-- ==== Sys2Proof/Machine/Ops.lean ====
section
/-! DEFINITION. The named operations over memory and registers, and the shared parts of acceptance: dropping a
command, clearing for acceptance, rejecting (the block's one exception) and acknowledging. -/

namespace Sys2Proof.Machine

/-! ### DMEM -/

/-- The canonical form: addresses strictly rising. What an unlisted address reads as is a free value, which no
listed byte can be compared with, so every written byte stays listed (log 2). -/
abbrev Memory.wf (m : Memory) : Prop := m.Pairwise (fun c d => c.1 < d.1)

/-- The byte written last at an address, if any. -/
def lookup : Memory → Nat → Option Byte
  | [], _ => none
  | (b, v) :: m, a => if a = b then some v else lookup m a

/-- The byte DMEM holds at an address: the last one written, else the power-up byte (R202). -/
def readByte (m : Memory) (a : Nat) : Byte := (lookup m a).getD (Config.powerUpByte a)

/-- Writes one byte, in the canonical form. -/
def writeByte : Memory → Nat → Byte → Memory
  | [], a, v => [(a, v)]
  | (b, w) :: m, a, v =>
    if a < b then (a, v) :: (b, w) :: m
    else if a = b then (a, v) :: m
    else (b, w) :: writeByte m a v

/-- Writes consecutive bytes from an address upward. -/
def writeBytes : Memory → Nat → List Byte → Memory
  | m, _, [] => m
  | m, a, v :: vs => writeBytes (writeByte m a v) (a + 1) vs

/-- `MemRead(addr, 2)`: little-endian (20_memory.md R62). -/
def read16 (m : Memory) (a : Nat) : Half := readByte m (a + 1) ++ readByte m a

/-- `MemWrite(addr, 2, v)`: little-endian (R62). -/
def write16 (m : Memory) (a : Nat) (v : Half) : Memory :=
  writeByte (writeByte m a (v.extractLsb' 0 8)) (a + 1) (v.extractLsb' 8 8)

/-- The address of element `i` of the vector at `base` (R63). -/
def elemAddr (base : Word) (i : Nat) : Nat := base.toNat + 2 * i

/-- The pattern of element `i` of the vector at `base` (R63). -/
def elem16 (m : Memory) (base : Word) (i : Nat) : Half := read16 m (elemAddr base i)

/-- Writes the elements of `order`, one after the other, element `i` with the pattern `f i` (R63). -/
def writeElems (base : Word) (f : Nat → Half) (order : List Nat) (m : Memory) : Memory :=
  order.foldl (fun m i => write16 m (elemAddr base i) (f i)) m

/-- Whether an address lies in the range `[base, base + 2*n)` of a vector. -/
def inVector (base : Word) (n a : Nat) : Bool := base.toNat ≤ a && a < base.toNat + 2 * n

/-- Whether the first `n` elements of a vector lie inside DMEM, on unbounded integers (R65). -/
def vectorInDmem (p : Params) (base : Word) (n : Nat) : Bool := base.toNat + 2 * n ≤ p.dmemSize

/-! ### The register map -/

/-- The platform address of the register at an offset: `REG_BASE + off` (00_scope.md R7, R20). -/
def registerAddress (p : Params) (off : Nat) : Nat := p.regBase + off

/-- The offset at which a platform address reaches the 256-byte register space (R44); none where it does not. -/
def registerOffset (p : Params) (addr : Nat) : Option Nat :=
  if p.regBase ≤ addr ∧ addr < p.regBase + 0x100 then some (addr - p.regBase) else none

/-- The register a transaction addresses (R21); none where the access is outside the interface (R20). -/
def regAt (off width : Nat) : Option Reg :=
  if off % 4 ≠ 0 ∨ 0xFC < off ∨ width ≠ 32 then none
  else match off with
    | 0x00 => some .cmd
    | 0x04 => some .status
    | 0x08 => some .ie
    | 0x0C => some .alpha
    | 0x10 => some .len
    | 0x14 => some .abase
    | 0x18 => some .bbase
    | 0x1C => some .ybase
    | 0x20 => some .opa
    | 0x24 => some .opb
    | 0x28 => some .wide
    | 0x2C => some .result
    | _ => some .reserved

/-- What `HostRead` returns for a register (R23, R24, R26 to R33). -/
def readReg (s : State) : Reg → Word
  | .cmd => 0
  | .status => statusWord s.status
  | .ie => ieWord s.ie
  | .alpha => s.regs.alpha.setWidth 32
  | .len => s.regs.len
  | .abase => s.regs.abase
  | .bbase => s.regs.bbase
  | .ybase => s.regs.ybase
  | .opa => s.regs.opa.setWidth 32
  | .opb => s.regs.opb.setWidth 32
  | .wide => s.regs.wide
  | .result => s.result
  | .reserved => 0

/-- What `HostWrite` stores into a register other than CMD (R25 to R33). A write to CMD stores nothing (R23): what it
does is the command's. -/
def writeReg (v : Word) (s : State) : Reg → State
  | .cmd => s
  | .status => { s with status := statusClear v s.status }
  | .ie => { s with ie := ieOfWord v }
  | .alpha => { s with regs := { s.regs with alpha := v.setWidth 16 } }
  | .len => { s with regs := { s.regs with len := v } }
  | .abase => { s with regs := { s.regs with abase := v } }
  | .bbase => { s with regs := { s.regs with bbase := v } }
  | .ybase => { s with regs := { s.regs with ybase := v } }
  | .opa => { s with regs := { s.regs with opa := v.setWidth 16 } }
  | .opb => { s with regs := { s.regs with opb := v.setWidth 16 } }
  | .wide => { s with regs := { s.regs with wide := v } }
  | .result => s
  | .reserved => s

/-! ### Acceptance, rejection and completion -/

/-- `DROP <- 1`: a command word that arrives while BUSY is discarded (40_command_flow.md R111). -/
def dropCommand (s : State) : State := { s with status := { s.status with drop := true } }

/-- `DONE <- 0; ERR <- 0; ECAUSE <- 0`, the first line of acceptance (R110). -/
def clearForAcceptance (s : State) : State :=
  { s with status := { s.status with done := false, err := false, ecause := 0 } }

/-- `raise Reject(cause)`: the block's one exception, recorded in STATUS; nothing is saved and nothing else changes
(60_exceptions.md R172, R177). -/
def reject (c : Cause) (s : State) : State :=
  { s with status := { s.status with err := true, ecause := causeCode c } }

/-- `DONE <- 1` of a command that completes inside its acceptance (R114, R115). -/
def setDone (s : State) : State := { s with status := { s.status with done := true } }

/-- `x[RESULT] <- sext32(r)` (10_state.md R32). -/
def writeResult (r : Half) (s : State) : State := { s with result := r.signExtend 32 }

/-- A legal command word presented to the sequencer: dropped while BUSY (R111); else acceptance clears the
command's flags and the command's own part `body` runs, in one step (R110). -/
def present (body : State → State) (s : State) : Host.Outcome State Fault Refusal :=
  if s.status.busy then .next (dropCommand s) else .next (body (clearForAcceptance s))

end Sys2Proof.Machine
end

### Problem
Word for word, set down the lines from the beginning of the records through the line that holds "else lookup m a". Leave out the rest.

### Solved exercise
-- ==== Sys2Proof/Machine/Ops.lean ====
section
/-! DEFINITION. The named operations over memory and registers, and the shared parts of acceptance: dropping a
command, clearing for acceptance, rejecting (the block's one exception) and acknowledging. -/

namespace Sys2Proof.Machine

/-! ### DMEM -/

/-- The canonical form: addresses strictly rising. What an unlisted address reads as is a free value, which no
listed byte can be compared with, so every written byte stays listed (log 2). -/
abbrev Memory.wf (m : Memory) : Prop := m.Pairwise (fun c d => c.1 < d.1)

/-- The byte written last at an address, if any. -/
def lookup : Memory → Nat → Option Byte
  | [], _ => none
  | (b, v) :: m, a => if a = b then some v else lookup m a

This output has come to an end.